#### Supplied material:

-- ==== Sys2Proof/Laws/PerInstr.lean ====
section
/-! SUPPORT. Statements about every instruction as syntax, one lemma per constructor. -/

namespace Sys2Proof.Laws.EncodedSize

/-- A TLV's encoding is its 2 header bytes and its payload (30_encoding R70, R71); an operation's is its port code (R90). -/
def Statement (i : Instr) : Prop := ∀ b, encode i = .stream b → b.length = 2 + i.payload.length

theorem endOfLldpdu (p : Bytes) : Statement (.endOfLldpdu p) := by
  rintro b ⟨⟩; simp [tlvBytes, Instr.payload]; omega

theorem chassisId (p : Bytes) : Statement (.chassisId p) := by
  rintro b ⟨⟩; simp [tlvBytes, Instr.payload]; omega

theorem portId (p : Bytes) : Statement (.portId p) := by
  rintro b ⟨⟩; simp [tlvBytes, Instr.payload]; omega

theorem ttl (p : Bytes) : Statement (.ttl p) := by
  rintro b ⟨⟩; simp [tlvBytes, Instr.payload]; omega

theorem portDescription (p : Bytes) : Statement (.portDescription p) := by
  rintro b ⟨⟩; simp [tlvBytes, Instr.payload]; omega

theorem systemName (p : Bytes) : Statement (.systemName p) := by
  rintro b ⟨⟩; simp [tlvBytes, Instr.payload]; omega

theorem systemDescription (p : Bytes) : Statement (.systemDescription p) := by
  rintro b ⟨⟩; simp [tlvBytes, Instr.payload]; omega

theorem systemCapabilities (p : Bytes) : Statement (.systemCapabilities p) := by
  rintro b ⟨⟩; simp [tlvBytes, Instr.payload]; omega

theorem managementAddress (p : Bytes) : Statement (.managementAddress p) := by
  rintro b ⟨⟩; simp [tlvBytes, Instr.payload]; omega

theorem organizationallySpecific (p : Bytes) : Statement (.organizationallySpecific p) := by
  rintro b ⟨⟩; simp [tlvBytes, Instr.payload]; omega

theorem unknown9 (len : BitVec 9) : Statement (.unknown9 len) := by
  rintro b ⟨⟩; rfl

theorem unknown10To11 (x : BitVec 1) (len : BitVec 9) : Statement (.unknown10To11 x len) := by
  rintro b ⟨⟩; rfl

theorem unknown12To15 (x : BitVec 2) (len : BitVec 9) : Statement (.unknown12To15 x len) := by
  rintro b ⟨⟩; rfl

theorem unknown16To31 (x : BitVec 4) (len : BitVec 9) : Statement (.unknown16To31 x len) := by
  rintro b ⟨⟩; rfl

theorem unknown32To63 (x : BitVec 5) (len : BitVec 9) : Statement (.unknown32To63 x len) := by
  rintro b ⟨⟩; rfl

theorem unknown64To95 (x : BitVec 5) (len : BitVec 9) : Statement (.unknown64To95 x len) := by
  rintro b ⟨⟩; rfl

theorem unknown96To111 (x : BitVec 4) (len : BitVec 9) : Statement (.unknown96To111 x len) := by
  rintro b ⟨⟩; rfl

theorem unknown112To119 (x : BitVec 3) (len : BitVec 9) : Statement (.unknown112To119 x len) := by
  rintro b ⟨⟩; rfl

theorem unknown120To123 (x : BitVec 2) (len : BitVec 9) : Statement (.unknown120To123 x len) := by
  rintro b ⟨⟩; rfl

theorem unknown124To125 (x : BitVec 1) (len : BitVec 9) : Statement (.unknown124To125 x len) := by
  rintro b ⟨⟩; rfl

theorem unknown126 (len : BitVec 9) : Statement (.unknown126 len) := by
  rintro b ⟨⟩; rfl

theorem hdrEnc : Statement .hdrEnc := by rintro b ⟨⟩

theorem hdrDec : Statement .hdrDec := by rintro b ⟨⟩

theorem tlvEnc : Statement .tlvEnc := by rintro b ⟨⟩

theorem tlvDec : Statement .tlvDec := by rintro b ⟨⟩

theorem duNew : Statement .duNew := by rintro b ⟨⟩

theorem duAppend : Statement .duAppend := by rintro b ⟨⟩

theorem duSer : Statement .duSer := by rintro b ⟨⟩

theorem duParse : Statement .duParse := by rintro b ⟨⟩

theorem duComplete : Statement .duComplete := by rintro b ⟨⟩

theorem duGet : Statement .duGet := by rintro b ⟨⟩

theorem envClassify : Statement .envClassify := by rintro b ⟨⟩

theorem envBuild : Statement .envBuild := by rintro b ⟨⟩

theorem rxFrame : Statement .rxFrame := by rintro b ⟨⟩

theorem reservedOp13 : Statement .reservedOp13 := by rintro b ⟨⟩

theorem reservedOp14 : Statement .reservedOp14 := by rintro b ⟨⟩

theorem reservedOp15 : Statement .reservedOp15 := by rintro b ⟨⟩

end Sys2Proof.Laws.EncodedSize
end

#### Your instructions:
Exact lines only, please: output the listing from the first line to the line with "namespace Sys2Proof.Laws.EncodedSize", both included.

#### The completed task:
-- ==== Sys2Proof/Laws/PerInstr.lean ====
section
/-! SUPPORT. Statements about every instruction as syntax, one lemma per constructor. -/

namespace Sys2Proof.Laws.EncodedSize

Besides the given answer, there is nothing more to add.